Logically, it would make sense to reunite people with their families, assuming the patients will find support when they arrive. But that’s not what happened in Brown’s case — his daughter lives on the East Coast — and there was nothing in place to help him. Brown’s case is the picture of patient dumping.

State officials this past week said they have tightened procedures to make sure that anyone bused out of state has an escort, but the question still remains about how other cases were handled.

Perhaps Brown’s case is an anomaly, and as proud Nevadans, we would like it to be so. Still, it’s not difficult to understand why people would accuse Nevada of dumping mental health patients. The state, as a whole, has been negligent when it comes to mental health care, much less social services. Mental health budgets have been sparse and have repeatedly been targeted for cuts. Given that, were one-way bus tickets the best the state could do? Was “Greyhound therapy” a way to ease an overcrowded system?

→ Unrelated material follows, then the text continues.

-- ==== Sys2Proof/Machine/Dispatch.lean ====
section
/-! DEFINITION. Which meaning each command has. -/
namespace Sys2Proof.Machine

That would be a crass and cynical view that we hope isn’t true, but Nevada’s attitude toward the mentally ill has been awful. At best, it’s an attitude of benign neglect; at worst, it’s cold-hearted and mean. There’s a prevailing belief that people should pull themselves up by their bootstraps, and the taxpayers aren’t responsible.

But what about the people who don’t have the ability, means or support to pull themselves up? People such as James Flavy Coy Brown.

It has been said that a society is measured by the way it treats its weakest members, and Brown’s case speaks volumes. It’s not acceptable that even one person was treated this way.

Nevadans need to do some soul searching. Brown’s case and the allegations of patient dumping are symptoms of a state that has ignored problems and left the most vulnerable in jeopardy. That has to change.

The Bee’s stories have left a deserved black eye on the state. Improving social services and mental health care are issues that won’t win much applause, much less elections, but political and civic leaders have to take on the task. Nevada has to be better than this.